Smorgasbord of announcements from IBM includes cloud for deep learning, cloud for compliance, and cloud for scientists
IBM has made three announcements concerning its cloud offerings, which have been tailored for particular vertical industry segments.
The first concerns a private cloud version of its collaborative development environment, called the Data Science Experience. This is geared towards the scientific community.
The second concerns a deep learning cloud that is claimed to significantly reduce deep learning training time thanks to the inclusion of GPU technology.
And the third announcement centres around a more controlled offering for the enterprise market, where compliance and security challenges can often hinder the adoption of cloud technology.
The launch of a private cloud version of IBM’s collaborative development environment, called Data Science Experience Local, is aimed at helping businesses and scientists working with sensitive data.
“The workplace is designed to help data scientists more easily and quickly collaborate on analytic models that developers can use to build intelligent applications,” said IBM, citing the problem of data scientists having to work with mountains of data that are pulled into servers and data centres.
This means that for some some organizations, moving that data to the cloud isn’t an option due to such constraints as volume, siloed systems and compliance requirements.
IBM says that its Data Science Experience Local, is completely self-contained and resides within an organisation’s own servers and data centre.
It also comes with all the necessary software to run and manage the development environment, including local installations of Apache Spark and Object Storage in addition to Data Science Experience services.
It runs in Kubernetes, an open source cluster manager.
“Industries from healthcare to financial services, demand greater rigor around the ingestion, sharing and analysing of their critical data,” said Rob Thomas, General Manager, IBM Analytics. “With the new local version of the Data Science Experience, data scientists now have a collaborative development environment from within a private cloud setting to quickly and securely extract valuable insights in order to make strategic, data-driven decisions.”
The second cloud announcement the IBM Cloud geared towards advance performance often associated with training deep learning models.
Big Blue says it has the benchmarks to prove the NVIDIA Tesla P100 GPU accelerators on the IBM Cloud (revealed in February) can provide up to 2.8 times more performance than the previous generation NVIDIA Tesla K80 for certain test cases.
It believes these benchmarks means that it can reduce deep learning training time by up to 65 percent compared to NVIDIA Tesla K80 GPU accelerators on IBM Cloud.
This is needed as demand for AI applications is growing rapidly, and IBM said that deep learning techniques are a key driver behind the increased demand for and sophistication of AI applications.
However, training a deep learning model to do a specific task is a compute-heavy process that can be time and cost-intensive.
“Innovation in AI is happening at a breakneck speed thanks to advances in cloud computing,” said John Considine, general manager, cloud infrastructure services at IBM. “As the first major cloud provider to offer the NVIDIA Tesla P100 GPU, IBM Cloud is providing enterprises with accelerated performance so they can quickly and more cost-effectively create sophisticated AI and cognitive experiences for their end-users.”
The third and final cloud announcement from IBM is aimed at the enterprise market, where precise control is often needed over cloud environments for security and compliance reasons.
The new virtual server offering is called Dedicated Hosts, and will supplement IBM’s existing single-tenant offering by giving clients maximum control of their cloud workload placement and post-deployment management.
Dedicated Hosts is actually a physical server with workload capacity entirely dedicated to a single client’s use.
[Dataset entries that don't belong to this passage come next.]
/-- What phase FAULT holds until a reset: the seven items of the block (R20). The response port is not among
them: RDST answers a byte here too, and the host takes it. -/
structure FaultHeld (s t : State) : Prop where
  phase : t.PHASE = s.PHASE
  errcode : t.ERRCODE = s.ERRCODE
  klen : t.KLEN = s.KLEN
  keymem : t.KEYMEM = s.KEYMEM
  cipher : t.cipher = s.cipher

/-- Everything a step can do in phase FAULT: it holds the block, or it is one of the two exits (R208). -/
theorem step_fault_cases (hp : s.PHASE = .fault) (h : step s = .next t) :
    FaultHeld s t ∨
    (∃ rest, Presents s 0x0700#16 rest ∧ t = softReset (s.withHost rest)) ∨
    (∃ rest, nextEvent s.RSP.isSome s.host = some (.reset, rest) ∧ t = hardwareReset (s.withHost rest)) := by
  obtain ⟨-, rfl⟩ | ⟨w, rest, hr, hh, hw⟩ | ⟨rest, -, rfl⟩ | hreset := step_cases h
  · exact .inl ⟨rfl, rfl, rfl, rfl, rfl⟩
  · obtain rfl | ⟨b, rfl⟩ | ⟨rfl, rfl⟩ := acceptWord_fault_cases (s := s.withHost rest) hp hw
    · exact .inl ⟨rfl, rfl, rfl, rfl, rfl⟩
    · exact .inl ⟨rfl, rfl, rfl, rfl, rfl⟩
    · exact .inr (.inl ⟨rest, ⟨hr, hh⟩, rfl⟩)
  · exact .inl ⟨by simp, by simp, by simp, by simp, by simp⟩
  · exact .inr (.inr hreset)

/-- A step that stays in phase FAULT is none of the exits. -/
theorem faultHeld_of_step (hp : s.PHASE = .fault) (h : step s = .next t) (ht : t.PHASE = .fault) : FaultHeld s t := by
  obtain hheld | ⟨rest, -, rfl⟩ | ⟨rest, -, rfl⟩ := step_fault_cases hp h
  · exact hheld
  · cases ht
  · cases ht

end WordsAndSteps

/-! ### The obligations -/

/-- Settles O21: `wordCause` is the one outcome of the check order and the code the machine reports; the clauses about KLEN
are the invariant's, which every step keeps. -/
theorem firstCauseIsReported : Obligations.FirstCauseIsReported := by
  refine ⟨fun w s hlive => ⟨wordCause w s, (faultOf_iff hlive).2 rfl, fun c' => (faultOf_iff hlive).1⟩,
    fun w s c => acceptWord_of_faultOf, fun w s hlive hnone => ?_,
    fun w s hlive hop => acceptWord_of_faultOf hlive (.inl ⟨hop, rfl⟩) (by decide),
    fun s lo hrun => acceptWord_start_reservedOperand (by simp [hrun]), fun s hrun => ⟨?_, ?_⟩,
    fun s hs => hs.run_has_key, fun s t hs h => (step_inv hs h).run_has_key⟩
  · obtain ⟨i, t, -, haccept, hexec, ht⟩ := acceptWord_of_wordCause_eq_none hlive ((faultOf_iff hlive).1 hnone).symm
    exact ⟨t, haccept.trans hexec, ht⟩
  · exact acceptWord_start_reservedOperand (lo := 1#8) (by simp [hrun]) (by decide)
  · exact (acceptWord_encode (i := .start) s rfl).trans (exec_keyCommand_run hrun (.inr (.inl rfl)))

/-- Settles O22: outside phase FAULT a wait and a take keep PHASE and a reset gives IDLE, so the step was on a word, and that
word failed a check. -/
theorem faultEntryIsPrecise : Obligations.FaultEntryIsPrecise := by
  intro s t hlive h ht
  obtain ⟨-, rfl⟩ | ⟨w, rest, hr, hh, hw⟩ | ⟨rest, -, rfl⟩ | ⟨rest, -, rfl⟩ := step_cases h
  · exact absurd ht hlive
  · have hcause := wordCause_ne_none_of_fault (s := s.withHost rest) hlive hw ht
    rw [acceptWord_of_wordCause_ne_none (s := s.withHost rest) hlive hcause] at hw
    obtain rfl := Host.Outcome.next.inj hw
    exact ⟨w, rest, ⟨hr, hh⟩, hcause, (faultOf_iff (s := s.withHost rest) hlive).2 rfl, rfl⟩
  · exact absurd ((takeResponse_PHASE (s := s.withHost rest)).symm.trans ht) hlive
  · cases ht

/-- Settles O23: `acceptWord_fault` refuses every word but the four, whose commands do in FAULT what they do elsewhere. -/
theorem faultPhaseIsFailStopped : Obligations.FaultPhaseIsFailStopped :=
  ⟨fun s hp => ⟨fun _ => acceptWord_fault hp, acceptWord_encode (i := .nop) s rfl,
    ⟨statusByte s, acceptWord_encode (i := .rdst 0#8) s rfl⟩, ⟨klenLow s, acceptWord_encode (i := .rdst 1#8) s rfl⟩,
    acceptWord_encode (i := .rst) s rfl⟩,
    fun _ _ hp h ht => (faultHeld_of_step hp h ht).errcode⟩

/-- Settles O24: the exits are the last two cases of `step_fault_cases`, and each of them is taken when it is presented. -/
theorem faultLastsUntilReset : Obligations.FaultLastsUntilReset := by
  refine fun s t hp h => ⟨fun hleft => ?_, fun ht => ?_, fun rest ⟨hr, hh⟩ => ?_, fun rest hh => ?_⟩
  · obtain hheld | ⟨rest, hpres, rfl⟩ | ⟨rest, hnext, rfl⟩ := step_fault_cases hp h
    · exact absurd (hheld.phase.trans hp) hleft
    · exact ⟨rfl, rfl, rfl, .inl ⟨rest, hpres⟩⟩
    · exact ⟨rfl, rfl, rfl, .inr ⟨rest, hnext⟩⟩
  · obtain ⟨-, herrcode, hklen, hkeymem, hcipher⟩ := faultHeld_of_step hp h ht
    exact ⟨herrcode, hklen, hkeymem, hcipher⟩
  · cases h.symm.trans (step_command_ok hr hh (decode_encode (i := .rst) rfl))
    rfl
  · cases h.symm.trans (step_reset hh)
    rfl

end Sys2Proof.Machine
end

section

/-! ## The statements of 70_reset_and_hazards.md: the stall while a response byte is pending (R236), the step that always
answers (R239), and the hardware reset (R231). -/

namespace Sys2Proof.Machine

section Pending
variable {s t : State} {b : Byte}

/-- Everything a step can do while a response byte is pending: it waits, or the first move behind the presented words happens,
which is the take or a reset (R236). -/
theorem step_pending_cases (hb : s.RSP = some b) (h : step s = .next t) :
    t = s ∨ ∃ (ws : List Word) (rest : List HostEvent),
      (s.host = ws.map .command ++ .take :: rest ∧
        t = { s with host := ws.map .command ++ rest, RSP := none, received := s.received ++ [b] }) ∨
      (s.host = ws.map .command ++ .reset :: rest ∧
        t = State.afterReset s.resets (ws.map .command ++ rest) s.received) := by
  have hbusy : s.RSP.isSome = true := by rw [hb, Option.isSome_some]
  obtain ⟨-, rfl⟩ | ⟨w, rest, hnone, -, -⟩ | ⟨left, hnext, rfl⟩ | ⟨left, hnext, rfl⟩ := step_cases h
  · exact .inl rfl
  · cases hb.symm.trans hnone
  · rw [hbusy] at hnext
    obtain ⟨-, ws, rest, hhost, rfl⟩ := nextEvent_true_cases hnext
    exact .inr ⟨ws, rest, .inl ⟨hhost, takeResponse_some hb⟩⟩
  · rw [hbusy] at hnext
    obtain ⟨-, ws, rest, hhost, rfl⟩ := nextEvent_true_cases hnext
    exact .inr ⟨ws, rest, .inr ⟨hhost, rfl⟩⟩

/-- With nothing but words left, a pending response byte makes every step a wait (R236). -/
theorem step_pending_words {ws : List Word} (hb : s.RSP = some b) (hh : s.host = ws.map .command) :
    step s = .next s := by
  apply step_wait
  rw [hb, Option.isSome_some]
  exact nextEvent_true_none.2 ⟨ws, hh⟩

end Pending

/-! ### The obligations -/

/-- Settles O12: a step that is no wait takes only the take or the reset off the host's moves (`step_pending_cases`); with
words alone left every step is a wait. -/
theorem pendingResponseBlocksCommands : Obligations.PendingResponseBlocksCommands := by
  refine ⟨fun s t b hb h => ?_, fun s b ws n hb hh => run_stay (step_pending_words hb hh) n⟩
  obtain rfl | ⟨ws, rest, ⟨hhost, rfl⟩ | ⟨hhost, rfl⟩⟩ := step_pending_cases hb h
  · exact ⟨rfl, .inl rfl⟩
  · exact ⟨by simp [hhost], .inr (.inl ⟨by simp [hhost], rfl⟩)⟩
  · exact ⟨by simp [hhost, State.afterReset], .inr (.inr ⟨by simp [hhost], rfl⟩)⟩

/-- Settles O13: no move, no accepted word and no command stops the block. -/
theorem stepAlwaysAnswersNext : Obligations.StepAlwaysAnswersNext := ⟨step_next, exec_next⟩

/-- Settles O14: a reset at the head of the moves happens whatever the response port holds (`step_reset`). -/
theorem hardwareResetGivesResetState : Obligations.HardwareResetGivesResetState := fun _ _ hh =>
  ⟨_, step_reset hh, rfl, rfl, rfl, rfl, rfl, rfl⟩

end Sys2Proof.Machine
end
This makes it ideal for businesses migrating to a public cloud environment, but which still require exact control and visibility into where their data and workloads reside.
“Enterprises turn to IBM because they want cloud infrastructure that is flexible and easy to scale, while providing higher levels of control and visibility to help as they meet their regulatory and compliance requirements,” said John Considine, general manager, cloud infrastructure services at IBM.
IBM plans to make Dedicated Hosts available in June 2017.